* Task: Identify each line below containing the string "changes" and copy it.

Stored data entries:
# # #

/-- R109 (D11): a sprite that passes 0xFFF raises MemoryBoundsError and draws nothing. -/
def Obligations.DrawPastTheEndHalts : Prop :=
  ∀ (s : State) (x y : RegNum) (n : Nibble), n ≠ 0#4 → 0xFFF < s.i.toNat + n.toNat - 1 →
    exec (.drw x y n) s = .next (erred s (.memoryBounds (max s.i.toNat 0x1000)))

/-- Erase-by-redraw, derived from R109 and R110: drawing the same sprite at the same coordinates again restores the
whole framebuffer, of any size; where it is at least 8 wide and n high, the second draw reports a collision exactly if
some covered pixel was clear before the first. R111's `[derived]` remark that it does so whenever the sprite has a set
bit holds where the first draw set such a pixel (on a blank screen, say), and not where it cleared every covered pixel
(log entry 17). -/
def Obligations.DrawTwiceErases : Prop :=
  ∀ (s t u : State) (x y : RegNum) (n : Nibble), (n = 0#4 ∨ s.i.toNat + n.toNat - 1 ≤ 0xFFF) →
    exec (.drw x y n) s = .next t → u.fb = t.fb → u.mem = s.mem → u.i = s.i → u.reg x = s.reg x → u.reg y = s.reg y →
    ∃ w, exec (.drw x y n) u = .next w ∧ w.fb = s.fb ∧
      (8 ≤ s.fb.width → n.toNat ≤ s.fb.height →
        ((∃ px py, px < s.fb.width ∧ py < s.fb.height ∧ Covers s x y n px py ∧ s.fb.pixel px py = false) →
          w.reg vF = 1#8) ∧
        ((∀ px py, px < s.fb.width → py < s.fb.height → Covers s x y n px py → s.fb.pixel px py = true) →
          w.reg vF = 0#8))

/-- R109, R110 (n = 0: D10; bounds: D11) for every size of the framebuffer (parameters of R5): a pixel is inverted once
for every set bit that lands on it, and VF is 1 exactly if some landing found its pixel set: one that was set before,
or one hit a second time. -/
def Obligations.DrawTogglesOncePerLanding : Prop :=
  ∀ (s : State) (x y : RegNum) (n : Nibble), (n = 0#4 ∨ s.i.toNat + n.toNat - 1 ≤ 0xFFF) →
    ∃ t, exec (.drw x y n) s = .next t ∧ t.fb.width = s.fb.width ∧ t.fb.height = s.fb.height ∧
      (∀ px py, px < s.fb.width → py < s.fb.height →
        (t.fb.pixel px py ≠ s.fb.pixel px py ↔ (landings s x y n).count (px, py) % 2 = 1)) ∧
      (t.reg vF = 0#8 ∨ t.reg vF = 1#8) ∧
      (t.reg vF = 1#8 ↔ ∃ px py, px < s.fb.width ∧ py < s.fb.height ∧
        ((s.fb.pixel px py = true ∧ (px, py) ∈ landings s x y n) ∨ 2 ≤ (landings s x y n).count (px, py)))

/-! ## Rules over all instructions -/

/-- R113, R114, R117, R120 (precise errors: D5): where the one error condition of an instruction holds, it leaves the
state halted with that error and changes nothing else; where it does not, the instruction completes, halting only for
EXIT. Premise: SP <= 16 (R16), which the invariant gives. -/
def Obligations.InstructionCompletesOrErrsPrecisely : Prop :=
  ∀ (i : Instr) (s : State), s.sp.toNat ≤ 16 →
    (∀ e, errorOf i s = some e → exec i s = .next (erred s e)) ∧
    (errorOf i s = none →
      ∃ t, exec i s = .next t ∧ t.status = some (if i = .exit then .exited else .ok) ∧
        t.run = if i = .exit then .halted else s.run)

/-- R25 (derived from the instruction rules): no instruction changes anything outside the write columns of the access
matrix, in any state. -/
def Obligations.WritesStayInTheAccessMatrix : Prop :=
  ∀ (i : Instr) (s t : State), exec i s = .next t → FramedBy (footprint i s) s t

/-- R62 (the error row: D5): the PC after every instruction. -/
def Obligations.PcFollowsTheUpdateTable : Prop :=
  ∀ (i : Instr) (s t : State), exec i s = .next t →
    (errorOf i s = none → t.pc = nextPc i s) ∧ (errorOf i s ≠ none → t.pc = s.pc)

/-- R21, R112: no instruction but DRW reads the framebuffer: from two states that differ in it alone (in its size too),
every other instruction leads to two states that differ in it alone. -/
def Obligations.OnlyDrawReadsTheScreen : Prop :=
  ∀ (i : Instr) (s t s' : State), (∀ x y n, i ≠ .drw x y n) → SameButScreen s t → exec i s = .next s' →
    ∃ t', exec i t = .next t' ∧ SameButScreen s' t'

/-- R15, U18: no instruction reads a dead stack entry: from two states that differ in entries at or above SP alone,
every instruction leads to two such states. -/
def Obligations.DeadStackEntriesAreUnobservable : Prop :=
  ∀ (i : Instr) (s t s' : State), SameButDeadEntries s t → exec i s = .next s' →
    ∃ t', exec i t = .next t' ∧ SameButDeadEntries s' t'

/-! ## The invariant -/

/-- R28: the constructed machine meets the invariant. -/
def Obligations.ConstructedMachineMeetsInvariant : Prop := State.reset.Inv

/-- R28 (derived from R13, R14, R16, R21): every step from a state that meets the invariant leads to one that does:
I <= 0xFFF, SP <= 16, PC <= 0x10FE, stack entries <= 0x1000, memory canonical, periods >= 1, a framebuffer of at least one pixel. -/
def Obligations.StepKeepsInvariant : Prop :=
  ∀ s t : State, s.Inv → step s = .next t → t.Inv

/-- R114 "the core never panics": from a state that meets the invariant a step always leads to a next state; the
model's faults and refusals cannot occur. -/
def Obligations.StepNeverStops : Prop :=
  ∀ s : State, s.Inv → ∃ t, step s = .next t

/-- R28, R127: whatever the host constructs, commands and supplies, the machine meets the invariant. -/
def Obligations.ReachableStatesMeetInvariant : Prop :=
  ∀ s : State, Reachable s → s.Inv
end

# # #

* Problem solution:
state halted with that error and changes nothing else; where it does not, the instruction completes, halting only for
/-- R25 (derived from the instruction rules): no instruction changes anything outside the write columns of the access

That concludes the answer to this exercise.